A recent report, obtained exclusively by Al Arabiya, projects a massive spread of COVID-19 in Lebanon. The forecast put in place by an international medical NGO, in early March, calculates that hundreds of thousands are at risk of infection. However, strict confinement measures imposed by the government have led to a downward revision of projections. These measures will continue curb projections, for as long as they are strictly implemented.
An internal report by the international organization Medecins Sans Frontieres (MSF), was provided to Al Arabiya by a source in the medical aid community. The report from early March, which was not intended for public release, projected that in the best conditions 638,074 people out of Lebanon 6 million population-including Syrian and Palestinian refugees – could be infected by COVID-19 over a five-month period.
Krystel Moussally, regional epidemiologist for MSF who was contacted by Al Arabiya to comment on the leaked report explains that it was developed to plan the emergency response and that figures are now dated.
Adjusted figures at the end of March show that cumulative total cases, including registered cases as well as undetected and asymptomatic cases could total 34,300 across Lebanon, with total reported cases reaching 5,150. In the latter projection, 240 ICU beds could be needed.
Without statistics from Lebanon, MSF adopted numbers from Italy to create a worst-case scenario and from China to create a best-case scenario for their early March analysis.
“The case fatality rate reported globally is different for each country. It is affected by many factors such as the demographics of the population and age distribution of the cases – knowing that elderly are the most severely affected,” Moussally said.
“In Italy, over 35 percent of the cases are older than 70 years, in comparison with around 13 percent in Lebanon, and the majority of deaths has been in this age category,” she continued. “Other factors might affect the case fatality rate and the need for hospitalization such as the prevalence of underlying risk factors of the population.”

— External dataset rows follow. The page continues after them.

-- ==== Sys2Proof/Word.lean ====
section
/-! DEFINITION. The byte, the only word the block reads (spec/00_scope.md R11: bit 0 is the least significant bit). -/

namespace Sys2Proof

/-- A cell of the byte buffer, an opcode byte, a ModRM or SIB byte: 8 bits (20_memory.md R74). -/
abbrev Byte := BitVec 8

end Sys2Proof
end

Moussally added that the capacity of the health care system to cope, how fast the virus spread, and to what extent, are also factors that would affect the quality of care provided and hence affect case fatality rate.
Additionally, the Lebanese government has imposed strict confinement measures and nightly curfews, which have helped flatten curve and affect NGOs projections.

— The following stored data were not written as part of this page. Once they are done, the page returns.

-- ==== Sys2Proof/Machine/Flags.lean ====
section
/-! DEFINITION. PFX and REX: reading and setting their flags (10_state.md R34, R35), and the STATUS codes
(60_exceptions.md R281). The block has no other flags (10_state.md R36). -/

namespace Sys2Proof.Machine

/-- The flag `f` of PFX. -/
def PrefixSet.get (p : PrefixSet) : PfxFlag → Bool
  | .lock => p.lock
  | .cs => p.cs
  | .ss => p.ss
  | .ds => p.ds
  | .es => p.es
  | .fs => p.fs
  | .gs => p.gs
  | .repne => p.repne
  | .rep => p.rep
  | .hintNotTaken => p.hintNotTaken
  | .hintTaken => p.hintTaken
  | .opsize => p.opsize
  | .addrsize => p.addrsize

/-- `PFX[f] <- 1` (40_prefix_scanner.md R140). -/
def PrefixSet.set (p : PrefixSet) : PfxFlag → PrefixSet
  | .lock => { p with lock := true }
  | .cs => { p with cs := true }
  | .ss => { p with ss := true }
  | .ds => { p with ds := true }
  | .es => { p with es := true }
  | .fs => { p with fs := true }
  | .gs => { p with gs := true }
  | .repne => { p with repne := true }
  | .rep => { p with rep := true }
  | .hintNotTaken => { p with hintNotTaken := true }
  | .hintTaken => { p with hintTaken := true }
  | .opsize => { p with opsize := true }
  | .addrsize => { p with addrsize := true }

/-- A bit of REX, 0 when REX is absent (10_state.md R35). -/
def rexBit (rex : Option RexFlags) (bit : RexFlags → Bool) : Bool :=
  match rex with
  | none => false
  | some f => bit f

def State.rexW (s : State) : Bool := rexBit s.rex RexFlags.w

def State.rexR (s : State) : Bool := rexBit s.rex RexFlags.r

def State.rexX (s : State) : Bool := rexBit s.rex RexFlags.x

def State.rexB (s : State) : Bool := rexBit s.rex RexFlags.b

/-- The codes of the error kinds (60_exceptions.md R281; 92 D3). -/
def DecodeError.code : DecodeError → BitVec 2
  | .truncated => 1#2
  | .unknownOpcode => 2#2
  | .invalidEncoding => 3#2

/-- STATUS: 0 OK, else the error's code (60_exceptions.md R281). -/
def CallResult.status : CallResult → BitVec 2
  | .ok _ => 0#2
  | .error e => e.code

/-- STATUS as it stands: no value until a call has finished (10_state.md R48). -/
def State.status (s : State) : Option (BitVec 2) :=
  s.out.map fun o => o.result.status

end Sys2Proof.Machine
end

Lebanon so far has 641 cases and 21 deaths.
These measures have nonetheless been increasingly difficult to implement in impoverished areas in the cities of Beirut, Saida, Nabatieh, and Tripoli, which could lead to new flare-ups and potentially overwhelm the Lebanese healthcare system.

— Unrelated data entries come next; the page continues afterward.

-- ==== Sys2Proof/Laws/PerInstr.lean ====
section
/-! SUPPORT. The per-instruction family EncodedLength: how many bytes of the stream a row of the opcode table covers
(30_encoding.md R100, R120), one lemma per constructor of Instr. -/

namespace Sys2Proof.Laws

/-- The bytes a row covers, by its format: ModRM for a MODRM row, ModRM and SIB for a MODRM_SIB row, the whole opcode
for an opcode row, the one byte of a prefix or of REX. -/
def EncodedLength.bytes (i : Instr) : Nat :=
  match i.row with
  | .pfx _ | .rexByte _ _ _ _ | .oneByte _ | .cell _ | .reg _ _ _ | .direct _ _ | .follows _ | .mem _ _ _ => 1
  | .twoByte _ | .sib _ _ _ _ _ => 2
  | .threeByteA _ | .threeByteB _ => 3

/-- A well-formed row's encoding is as many bytes as its format says, under any parameters. -/
def EncodedLength.Statement (i : Instr) : Prop :=
  ∀ (cfg : Params) (reg : BitVec 3), i.wellFormed cfg = true → (encodeWith reg cfg i).length = EncodedLength.bytes i


theorem EncodedLength.of_pfx (i : Instr) (f : PfxFlag) (hi : i.row = .pfx f) : EncodedLength.Statement i := by
  intro cfg reg h
  simp only [Instr.wellFormed, hi, Params.pfxEntryOk] at h
  simp only [encodeWith, hi, encodeRow, EncodedLength.bytes]
  cases hb : cfg.byteOfFlag f with
  | none => simp [hb] at h
  | some b => rfl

There are about 350 to 500 beds in intensive care units across the country according to figures provided by the Global Health Institute, while a study by Blominvest puts the number of hospital beds at around 15,000.
In the best-case scenario, over 100,000 people out of the 6 million population in Lebanon could experience mild cases, while over 17,000 people could require hospitalization and nearly 6,000 people could be expected to be in critical condition and requiring intensive care.
The fear that more relaxed social attitudes would lead to infection flare-ups is exacerbated by the ongoing repatriation of thousands Lebanese stranded abroad.
“The government has taken all measures at entry points. We trust the authorities are following procedures that will protect the country from a transmission of imported cases through expatriates, and urge the returnees to follow the rules and guidelines for the collective benefit of their communities,” said Moussally.
Yet as the population grows restless with extensive confinement measures, set against the backdrop of the country’s economic collapse, maintaining these measures could become challenging for the Lebanese government, which could end up pushing Lebanon’s pandemic to new peaks.